==== Data for review

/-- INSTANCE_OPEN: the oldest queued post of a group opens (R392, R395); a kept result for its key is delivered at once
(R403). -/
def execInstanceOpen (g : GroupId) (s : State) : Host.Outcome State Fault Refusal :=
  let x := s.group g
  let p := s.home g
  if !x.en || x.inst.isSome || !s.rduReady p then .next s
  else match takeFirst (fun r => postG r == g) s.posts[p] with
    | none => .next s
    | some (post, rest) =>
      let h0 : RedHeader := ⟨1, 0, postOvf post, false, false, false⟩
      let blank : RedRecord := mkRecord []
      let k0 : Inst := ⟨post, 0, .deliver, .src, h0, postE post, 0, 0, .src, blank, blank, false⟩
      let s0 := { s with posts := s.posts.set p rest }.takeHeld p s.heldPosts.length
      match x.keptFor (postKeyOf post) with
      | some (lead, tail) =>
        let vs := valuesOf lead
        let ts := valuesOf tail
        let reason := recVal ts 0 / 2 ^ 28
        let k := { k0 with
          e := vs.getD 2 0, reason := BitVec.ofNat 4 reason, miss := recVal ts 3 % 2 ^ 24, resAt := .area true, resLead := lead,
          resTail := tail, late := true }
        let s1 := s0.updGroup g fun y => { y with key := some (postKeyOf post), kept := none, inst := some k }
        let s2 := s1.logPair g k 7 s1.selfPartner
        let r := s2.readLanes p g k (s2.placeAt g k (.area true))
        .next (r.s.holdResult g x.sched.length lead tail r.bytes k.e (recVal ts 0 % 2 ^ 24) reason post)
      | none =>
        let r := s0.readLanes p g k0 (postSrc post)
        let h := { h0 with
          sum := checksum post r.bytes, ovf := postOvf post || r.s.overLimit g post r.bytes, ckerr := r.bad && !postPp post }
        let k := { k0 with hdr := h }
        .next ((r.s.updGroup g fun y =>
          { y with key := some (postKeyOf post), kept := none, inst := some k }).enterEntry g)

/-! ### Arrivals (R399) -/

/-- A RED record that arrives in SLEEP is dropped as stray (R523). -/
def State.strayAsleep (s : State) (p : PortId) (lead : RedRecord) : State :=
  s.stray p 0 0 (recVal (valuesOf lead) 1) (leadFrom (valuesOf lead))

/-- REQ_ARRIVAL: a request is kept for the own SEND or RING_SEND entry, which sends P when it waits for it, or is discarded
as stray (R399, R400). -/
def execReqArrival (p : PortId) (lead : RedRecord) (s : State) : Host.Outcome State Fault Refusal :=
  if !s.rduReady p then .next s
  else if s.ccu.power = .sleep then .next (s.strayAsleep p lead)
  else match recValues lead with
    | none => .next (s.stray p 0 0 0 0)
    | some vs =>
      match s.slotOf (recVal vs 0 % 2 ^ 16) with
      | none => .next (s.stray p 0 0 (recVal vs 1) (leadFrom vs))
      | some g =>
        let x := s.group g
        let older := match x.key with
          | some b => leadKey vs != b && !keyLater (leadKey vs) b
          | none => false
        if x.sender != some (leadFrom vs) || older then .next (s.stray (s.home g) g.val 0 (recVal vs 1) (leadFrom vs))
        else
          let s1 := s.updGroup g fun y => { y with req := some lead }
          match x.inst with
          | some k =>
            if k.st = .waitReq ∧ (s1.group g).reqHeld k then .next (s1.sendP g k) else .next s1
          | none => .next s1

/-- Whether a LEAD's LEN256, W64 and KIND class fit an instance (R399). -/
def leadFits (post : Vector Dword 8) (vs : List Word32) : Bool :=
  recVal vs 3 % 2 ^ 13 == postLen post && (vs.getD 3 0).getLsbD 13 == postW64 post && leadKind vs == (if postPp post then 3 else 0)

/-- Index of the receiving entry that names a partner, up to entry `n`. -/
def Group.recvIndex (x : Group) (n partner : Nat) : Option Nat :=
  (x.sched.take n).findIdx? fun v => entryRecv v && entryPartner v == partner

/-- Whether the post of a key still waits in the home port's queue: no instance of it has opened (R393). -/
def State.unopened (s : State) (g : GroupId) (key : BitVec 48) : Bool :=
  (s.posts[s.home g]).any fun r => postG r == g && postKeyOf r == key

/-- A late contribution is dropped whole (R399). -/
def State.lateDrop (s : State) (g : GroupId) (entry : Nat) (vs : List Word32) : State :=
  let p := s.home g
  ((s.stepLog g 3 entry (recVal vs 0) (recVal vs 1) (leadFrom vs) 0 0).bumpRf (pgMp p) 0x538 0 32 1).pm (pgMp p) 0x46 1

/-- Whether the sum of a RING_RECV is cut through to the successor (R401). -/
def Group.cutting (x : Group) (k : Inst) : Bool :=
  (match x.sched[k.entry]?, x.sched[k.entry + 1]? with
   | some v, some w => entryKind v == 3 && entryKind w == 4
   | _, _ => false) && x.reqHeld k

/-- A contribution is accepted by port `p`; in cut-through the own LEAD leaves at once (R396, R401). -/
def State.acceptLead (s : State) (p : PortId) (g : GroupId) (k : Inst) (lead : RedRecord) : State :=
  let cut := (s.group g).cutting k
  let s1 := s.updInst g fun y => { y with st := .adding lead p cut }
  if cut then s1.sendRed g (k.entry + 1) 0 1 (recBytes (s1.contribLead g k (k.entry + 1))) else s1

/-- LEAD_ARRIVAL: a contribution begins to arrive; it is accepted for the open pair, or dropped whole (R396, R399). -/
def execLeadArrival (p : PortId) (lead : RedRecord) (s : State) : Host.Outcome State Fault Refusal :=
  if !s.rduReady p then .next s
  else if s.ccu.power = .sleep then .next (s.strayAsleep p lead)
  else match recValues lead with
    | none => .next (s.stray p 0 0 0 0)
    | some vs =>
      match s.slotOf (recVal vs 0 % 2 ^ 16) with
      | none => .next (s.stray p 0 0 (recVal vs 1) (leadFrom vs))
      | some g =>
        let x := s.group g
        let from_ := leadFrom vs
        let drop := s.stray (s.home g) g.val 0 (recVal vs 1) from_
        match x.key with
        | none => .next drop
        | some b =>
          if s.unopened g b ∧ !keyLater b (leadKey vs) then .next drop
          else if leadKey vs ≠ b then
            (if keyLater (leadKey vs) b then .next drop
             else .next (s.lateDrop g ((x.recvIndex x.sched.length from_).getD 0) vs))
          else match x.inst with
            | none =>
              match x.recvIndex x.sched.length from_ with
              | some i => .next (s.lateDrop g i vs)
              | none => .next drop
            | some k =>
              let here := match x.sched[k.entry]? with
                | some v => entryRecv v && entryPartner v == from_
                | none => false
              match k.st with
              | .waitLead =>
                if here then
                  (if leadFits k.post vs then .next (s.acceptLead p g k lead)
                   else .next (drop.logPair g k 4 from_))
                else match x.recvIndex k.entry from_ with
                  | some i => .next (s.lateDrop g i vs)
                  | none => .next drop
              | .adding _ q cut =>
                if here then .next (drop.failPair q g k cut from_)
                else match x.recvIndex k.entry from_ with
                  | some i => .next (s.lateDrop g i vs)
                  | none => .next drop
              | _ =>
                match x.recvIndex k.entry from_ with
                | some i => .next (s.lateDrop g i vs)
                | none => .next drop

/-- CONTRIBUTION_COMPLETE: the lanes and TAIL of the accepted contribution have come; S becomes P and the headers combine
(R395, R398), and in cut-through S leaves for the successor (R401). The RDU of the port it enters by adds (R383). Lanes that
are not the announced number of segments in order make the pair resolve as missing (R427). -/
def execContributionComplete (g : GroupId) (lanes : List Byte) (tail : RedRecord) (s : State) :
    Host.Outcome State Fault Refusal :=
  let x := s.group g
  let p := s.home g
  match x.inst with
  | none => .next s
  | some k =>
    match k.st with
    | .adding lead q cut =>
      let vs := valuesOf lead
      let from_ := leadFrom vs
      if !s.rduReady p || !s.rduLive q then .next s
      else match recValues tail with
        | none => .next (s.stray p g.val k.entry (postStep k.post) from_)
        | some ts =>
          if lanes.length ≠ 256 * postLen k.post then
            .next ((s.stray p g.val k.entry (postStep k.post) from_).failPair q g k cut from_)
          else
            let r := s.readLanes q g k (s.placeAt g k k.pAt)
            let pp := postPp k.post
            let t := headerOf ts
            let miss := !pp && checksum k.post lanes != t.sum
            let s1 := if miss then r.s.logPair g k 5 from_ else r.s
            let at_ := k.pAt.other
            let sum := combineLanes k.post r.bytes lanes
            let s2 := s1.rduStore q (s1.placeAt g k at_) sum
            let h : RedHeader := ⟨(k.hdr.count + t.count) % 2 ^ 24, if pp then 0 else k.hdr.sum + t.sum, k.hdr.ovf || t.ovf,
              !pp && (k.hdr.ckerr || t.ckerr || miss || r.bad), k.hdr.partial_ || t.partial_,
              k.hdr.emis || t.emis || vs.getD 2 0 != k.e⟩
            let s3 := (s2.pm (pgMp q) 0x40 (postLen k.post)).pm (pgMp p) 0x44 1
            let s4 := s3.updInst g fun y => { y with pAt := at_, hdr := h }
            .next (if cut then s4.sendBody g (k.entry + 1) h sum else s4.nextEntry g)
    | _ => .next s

========

[Task requirements] Take the line above containing "recVal vs 3", the line containing "whole (R399). -/", and all lines in between, and copy them exactly without anything else.

[Result below]
  recVal vs 3 % 2 ^ 13 == postLen post && (vs.getD 3 0).getLsbD 13 == postW64 post && leadKind vs == (if postPp post then 3 else 0)

/-- Index of the receiving entry that names a partner, up to entry `n`. -/
def Group.recvIndex (x : Group) (n partner : Nat) : Option Nat :=
  (x.sched.take n).findIdx? fun v => entryRecv v && entryPartner v == partner

/-- Whether the post of a key still waits in the home port's queue: no instance of it has opened (R393). -/
def State.unopened (s : State) (g : GroupId) (key : BitVec 48) : Bool :=
  (s.posts[s.home g]).any fun r => postG r == g && postKeyOf r == key

/-- A late contribution is dropped whole (R399). -/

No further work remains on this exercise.